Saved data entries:
+--

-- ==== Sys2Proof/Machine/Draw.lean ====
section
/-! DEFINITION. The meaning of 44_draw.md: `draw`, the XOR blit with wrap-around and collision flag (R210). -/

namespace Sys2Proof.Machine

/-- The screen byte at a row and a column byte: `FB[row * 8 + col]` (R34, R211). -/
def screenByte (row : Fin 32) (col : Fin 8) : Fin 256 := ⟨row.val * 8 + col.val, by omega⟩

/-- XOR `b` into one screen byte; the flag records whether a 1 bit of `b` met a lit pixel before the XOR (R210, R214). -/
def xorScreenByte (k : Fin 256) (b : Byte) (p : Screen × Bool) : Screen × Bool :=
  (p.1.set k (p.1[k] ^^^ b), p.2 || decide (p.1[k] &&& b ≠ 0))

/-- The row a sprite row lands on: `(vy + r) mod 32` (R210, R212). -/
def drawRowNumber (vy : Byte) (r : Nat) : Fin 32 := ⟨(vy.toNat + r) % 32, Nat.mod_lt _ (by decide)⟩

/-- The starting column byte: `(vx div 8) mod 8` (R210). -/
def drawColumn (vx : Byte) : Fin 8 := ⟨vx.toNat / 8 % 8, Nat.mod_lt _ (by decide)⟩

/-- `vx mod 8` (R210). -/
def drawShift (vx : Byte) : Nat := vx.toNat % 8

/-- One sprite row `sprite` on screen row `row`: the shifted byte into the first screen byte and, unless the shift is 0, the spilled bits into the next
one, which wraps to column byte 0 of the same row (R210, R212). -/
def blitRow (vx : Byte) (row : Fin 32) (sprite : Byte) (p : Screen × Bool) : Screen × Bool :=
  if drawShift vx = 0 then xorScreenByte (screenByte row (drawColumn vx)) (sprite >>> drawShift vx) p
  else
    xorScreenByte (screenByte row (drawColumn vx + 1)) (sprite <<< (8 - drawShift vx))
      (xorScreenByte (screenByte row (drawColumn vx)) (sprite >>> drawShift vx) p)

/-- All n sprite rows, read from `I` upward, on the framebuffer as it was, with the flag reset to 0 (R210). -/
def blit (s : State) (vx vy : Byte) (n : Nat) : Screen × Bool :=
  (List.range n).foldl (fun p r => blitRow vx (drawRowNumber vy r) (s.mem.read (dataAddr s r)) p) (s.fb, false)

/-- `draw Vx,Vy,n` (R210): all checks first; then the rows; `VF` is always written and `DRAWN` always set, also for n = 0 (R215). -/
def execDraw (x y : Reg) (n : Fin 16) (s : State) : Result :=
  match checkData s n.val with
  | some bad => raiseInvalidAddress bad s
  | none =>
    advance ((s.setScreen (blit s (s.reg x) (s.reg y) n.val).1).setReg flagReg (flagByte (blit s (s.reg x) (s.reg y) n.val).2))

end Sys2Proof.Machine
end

+--

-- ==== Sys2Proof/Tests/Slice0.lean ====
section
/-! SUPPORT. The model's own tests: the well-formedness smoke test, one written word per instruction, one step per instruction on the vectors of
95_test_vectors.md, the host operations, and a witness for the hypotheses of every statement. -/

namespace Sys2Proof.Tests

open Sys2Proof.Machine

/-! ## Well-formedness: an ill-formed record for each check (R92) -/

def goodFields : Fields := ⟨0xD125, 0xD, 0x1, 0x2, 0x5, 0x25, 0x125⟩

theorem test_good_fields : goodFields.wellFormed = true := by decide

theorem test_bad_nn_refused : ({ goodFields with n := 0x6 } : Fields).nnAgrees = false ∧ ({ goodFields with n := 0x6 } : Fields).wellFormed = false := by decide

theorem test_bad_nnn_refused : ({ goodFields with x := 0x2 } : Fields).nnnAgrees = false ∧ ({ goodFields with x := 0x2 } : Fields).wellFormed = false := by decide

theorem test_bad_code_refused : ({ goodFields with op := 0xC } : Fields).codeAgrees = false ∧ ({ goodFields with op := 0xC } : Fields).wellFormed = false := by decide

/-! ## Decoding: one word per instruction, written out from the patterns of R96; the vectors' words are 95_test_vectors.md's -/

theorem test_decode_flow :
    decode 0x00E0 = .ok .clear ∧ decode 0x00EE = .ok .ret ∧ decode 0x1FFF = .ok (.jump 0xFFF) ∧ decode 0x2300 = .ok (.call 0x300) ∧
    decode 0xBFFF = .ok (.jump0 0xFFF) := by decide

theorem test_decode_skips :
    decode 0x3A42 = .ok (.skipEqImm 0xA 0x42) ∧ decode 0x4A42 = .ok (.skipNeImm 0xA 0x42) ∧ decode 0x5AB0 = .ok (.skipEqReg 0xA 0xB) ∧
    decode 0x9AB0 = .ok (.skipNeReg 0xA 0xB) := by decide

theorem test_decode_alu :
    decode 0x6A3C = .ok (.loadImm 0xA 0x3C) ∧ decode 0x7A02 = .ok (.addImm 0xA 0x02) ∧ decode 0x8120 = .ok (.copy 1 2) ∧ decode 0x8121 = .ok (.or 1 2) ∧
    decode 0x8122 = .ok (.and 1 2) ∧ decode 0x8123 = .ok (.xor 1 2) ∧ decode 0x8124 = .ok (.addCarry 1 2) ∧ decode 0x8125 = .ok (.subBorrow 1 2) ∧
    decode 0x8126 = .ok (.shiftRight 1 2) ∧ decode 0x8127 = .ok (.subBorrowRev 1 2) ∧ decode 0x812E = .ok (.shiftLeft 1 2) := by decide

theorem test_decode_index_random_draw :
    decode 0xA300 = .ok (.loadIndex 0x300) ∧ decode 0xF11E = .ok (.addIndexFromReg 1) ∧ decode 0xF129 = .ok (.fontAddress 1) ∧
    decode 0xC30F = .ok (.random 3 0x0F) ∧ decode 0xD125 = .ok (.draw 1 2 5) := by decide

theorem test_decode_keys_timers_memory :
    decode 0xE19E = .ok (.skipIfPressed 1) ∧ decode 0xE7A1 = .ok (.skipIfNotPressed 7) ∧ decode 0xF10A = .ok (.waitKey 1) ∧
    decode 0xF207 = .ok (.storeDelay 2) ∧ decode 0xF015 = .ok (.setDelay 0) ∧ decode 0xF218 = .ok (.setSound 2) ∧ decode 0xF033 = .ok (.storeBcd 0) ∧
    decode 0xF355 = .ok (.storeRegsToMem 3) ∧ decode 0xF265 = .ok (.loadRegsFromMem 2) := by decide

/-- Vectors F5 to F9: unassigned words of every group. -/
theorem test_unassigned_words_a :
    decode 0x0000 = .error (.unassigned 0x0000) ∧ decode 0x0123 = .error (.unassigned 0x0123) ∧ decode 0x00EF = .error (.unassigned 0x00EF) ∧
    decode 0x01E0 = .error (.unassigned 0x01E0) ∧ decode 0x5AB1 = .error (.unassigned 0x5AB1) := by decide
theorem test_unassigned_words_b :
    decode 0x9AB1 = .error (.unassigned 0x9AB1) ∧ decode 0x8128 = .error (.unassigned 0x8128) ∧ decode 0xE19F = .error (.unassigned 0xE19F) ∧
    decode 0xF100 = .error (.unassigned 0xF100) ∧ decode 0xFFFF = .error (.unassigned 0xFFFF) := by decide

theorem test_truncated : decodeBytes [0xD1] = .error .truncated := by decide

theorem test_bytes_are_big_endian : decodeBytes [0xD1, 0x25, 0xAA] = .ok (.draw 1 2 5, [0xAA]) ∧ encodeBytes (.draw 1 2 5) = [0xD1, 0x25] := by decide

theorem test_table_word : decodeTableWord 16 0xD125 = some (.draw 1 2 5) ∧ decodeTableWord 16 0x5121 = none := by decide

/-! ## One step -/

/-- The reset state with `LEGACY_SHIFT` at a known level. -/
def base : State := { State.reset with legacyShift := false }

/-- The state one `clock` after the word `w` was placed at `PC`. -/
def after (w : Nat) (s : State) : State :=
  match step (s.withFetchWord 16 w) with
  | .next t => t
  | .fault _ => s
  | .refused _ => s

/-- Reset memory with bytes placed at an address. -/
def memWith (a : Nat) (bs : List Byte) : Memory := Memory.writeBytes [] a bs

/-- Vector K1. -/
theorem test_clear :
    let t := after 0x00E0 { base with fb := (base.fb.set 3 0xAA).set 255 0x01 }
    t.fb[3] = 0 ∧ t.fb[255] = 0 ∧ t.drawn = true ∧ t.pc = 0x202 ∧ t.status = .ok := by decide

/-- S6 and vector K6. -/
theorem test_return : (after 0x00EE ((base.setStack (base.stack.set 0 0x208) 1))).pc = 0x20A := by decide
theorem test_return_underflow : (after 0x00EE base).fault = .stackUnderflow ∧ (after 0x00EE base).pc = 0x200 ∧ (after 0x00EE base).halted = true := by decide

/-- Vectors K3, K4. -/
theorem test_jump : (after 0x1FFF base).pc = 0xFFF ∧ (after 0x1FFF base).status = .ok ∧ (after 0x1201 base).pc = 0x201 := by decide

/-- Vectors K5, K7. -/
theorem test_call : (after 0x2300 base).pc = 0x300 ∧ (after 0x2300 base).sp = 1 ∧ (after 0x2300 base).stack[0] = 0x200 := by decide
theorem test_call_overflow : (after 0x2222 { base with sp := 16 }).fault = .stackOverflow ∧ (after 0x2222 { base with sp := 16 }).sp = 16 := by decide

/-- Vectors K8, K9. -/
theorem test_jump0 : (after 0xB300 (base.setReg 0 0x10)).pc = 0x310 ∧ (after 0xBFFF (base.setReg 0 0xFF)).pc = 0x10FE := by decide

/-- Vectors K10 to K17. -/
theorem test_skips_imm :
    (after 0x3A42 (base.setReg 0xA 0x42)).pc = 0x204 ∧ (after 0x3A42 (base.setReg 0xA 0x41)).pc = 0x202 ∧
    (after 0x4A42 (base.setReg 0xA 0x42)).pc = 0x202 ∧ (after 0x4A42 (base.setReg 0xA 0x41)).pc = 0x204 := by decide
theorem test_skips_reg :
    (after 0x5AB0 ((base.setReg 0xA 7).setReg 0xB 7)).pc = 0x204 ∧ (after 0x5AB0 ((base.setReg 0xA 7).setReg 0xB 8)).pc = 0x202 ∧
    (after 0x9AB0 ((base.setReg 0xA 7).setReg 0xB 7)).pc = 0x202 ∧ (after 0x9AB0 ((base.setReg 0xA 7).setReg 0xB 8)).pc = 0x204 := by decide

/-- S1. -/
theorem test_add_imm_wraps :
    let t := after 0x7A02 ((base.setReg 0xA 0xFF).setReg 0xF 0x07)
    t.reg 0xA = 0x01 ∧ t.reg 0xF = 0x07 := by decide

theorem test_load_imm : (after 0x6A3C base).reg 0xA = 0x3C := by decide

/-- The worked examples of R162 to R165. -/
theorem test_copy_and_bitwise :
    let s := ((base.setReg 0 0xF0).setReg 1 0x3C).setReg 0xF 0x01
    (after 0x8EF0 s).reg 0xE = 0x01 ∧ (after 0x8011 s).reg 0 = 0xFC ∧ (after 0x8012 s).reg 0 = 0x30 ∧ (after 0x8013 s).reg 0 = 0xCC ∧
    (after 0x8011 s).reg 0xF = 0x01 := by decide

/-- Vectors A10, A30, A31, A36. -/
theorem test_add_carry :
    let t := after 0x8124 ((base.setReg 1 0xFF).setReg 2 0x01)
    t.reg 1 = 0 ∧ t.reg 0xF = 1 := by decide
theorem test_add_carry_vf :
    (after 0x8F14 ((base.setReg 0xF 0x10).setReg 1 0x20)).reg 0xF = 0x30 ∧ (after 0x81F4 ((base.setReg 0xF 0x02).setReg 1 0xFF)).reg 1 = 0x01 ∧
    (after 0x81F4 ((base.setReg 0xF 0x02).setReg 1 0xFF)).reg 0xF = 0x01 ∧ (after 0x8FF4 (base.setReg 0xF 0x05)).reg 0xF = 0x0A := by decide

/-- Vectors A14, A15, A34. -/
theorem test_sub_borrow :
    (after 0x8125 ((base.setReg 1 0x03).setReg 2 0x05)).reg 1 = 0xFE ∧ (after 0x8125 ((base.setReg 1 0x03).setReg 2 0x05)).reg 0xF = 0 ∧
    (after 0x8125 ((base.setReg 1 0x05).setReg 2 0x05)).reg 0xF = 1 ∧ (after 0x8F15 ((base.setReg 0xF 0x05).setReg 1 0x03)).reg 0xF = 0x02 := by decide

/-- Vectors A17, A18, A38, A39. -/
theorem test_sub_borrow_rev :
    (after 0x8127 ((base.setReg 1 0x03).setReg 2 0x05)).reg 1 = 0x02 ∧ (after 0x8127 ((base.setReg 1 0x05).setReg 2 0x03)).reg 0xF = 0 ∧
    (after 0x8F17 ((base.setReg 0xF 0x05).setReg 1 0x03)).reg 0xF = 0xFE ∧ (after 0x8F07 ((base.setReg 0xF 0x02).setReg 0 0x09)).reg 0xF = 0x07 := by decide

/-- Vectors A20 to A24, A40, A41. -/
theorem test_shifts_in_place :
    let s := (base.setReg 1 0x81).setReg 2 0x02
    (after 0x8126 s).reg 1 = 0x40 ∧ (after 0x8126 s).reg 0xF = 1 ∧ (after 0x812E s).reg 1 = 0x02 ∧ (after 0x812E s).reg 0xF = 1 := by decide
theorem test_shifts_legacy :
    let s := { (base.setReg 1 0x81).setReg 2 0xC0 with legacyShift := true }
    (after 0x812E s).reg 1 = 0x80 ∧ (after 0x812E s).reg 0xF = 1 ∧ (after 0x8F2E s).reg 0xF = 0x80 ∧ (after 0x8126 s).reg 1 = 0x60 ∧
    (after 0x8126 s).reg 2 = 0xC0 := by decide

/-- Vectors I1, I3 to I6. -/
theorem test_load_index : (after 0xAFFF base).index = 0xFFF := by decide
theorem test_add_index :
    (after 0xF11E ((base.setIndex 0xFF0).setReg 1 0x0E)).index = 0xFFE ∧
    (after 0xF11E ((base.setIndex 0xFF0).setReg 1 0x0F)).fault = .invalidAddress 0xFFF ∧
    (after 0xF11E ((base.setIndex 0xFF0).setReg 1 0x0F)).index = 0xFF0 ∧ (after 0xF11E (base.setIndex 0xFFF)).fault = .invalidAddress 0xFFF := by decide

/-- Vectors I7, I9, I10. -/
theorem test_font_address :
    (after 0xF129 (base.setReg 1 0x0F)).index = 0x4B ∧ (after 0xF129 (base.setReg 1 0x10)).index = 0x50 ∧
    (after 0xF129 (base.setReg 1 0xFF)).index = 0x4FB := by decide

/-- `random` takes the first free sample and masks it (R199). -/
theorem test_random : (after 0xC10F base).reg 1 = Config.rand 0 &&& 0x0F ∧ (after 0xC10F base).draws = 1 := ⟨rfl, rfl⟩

+--

### PROBLEM TO WORK ON
When you reach the line holding "the vectors of" in the records above, begin reproducing exactly, stop after the line holding "Fields).codeAgrees = false", and output nothing else.

### EXERCISE OUTPUT
/-! SUPPORT. The model's own tests: the well-formedness smoke test, one written word per instruction, one step per instruction on the vectors of
95_test_vectors.md, the host operations, and a witness for the hypotheses of every statement. -/

namespace Sys2Proof.Tests

open Sys2Proof.Machine

/-! ## Well-formedness: an ill-formed record for each check (R92) -/

def goodFields : Fields := ⟨0xD125, 0xD, 0x1, 0x2, 0x5, 0x25, 0x125⟩

theorem test_good_fields : goodFields.wellFormed = true := by decide

theorem test_bad_nn_refused : ({ goodFields with n := 0x6 } : Fields).nnAgrees = false ∧ ({ goodFields with n := 0x6 } : Fields).wellFormed = false := by decide

theorem test_bad_nnn_refused : ({ goodFields with x := 0x2 } : Fields).nnnAgrees = false ∧ ({ goodFields with x := 0x2 } : Fields).wellFormed = false := by decide

theorem test_bad_code_refused : ({ goodFields with op := 0xC } : Fields).codeAgrees = false ∧ ({ goodFields with op := 0xC } : Fields).wellFormed = false := by decide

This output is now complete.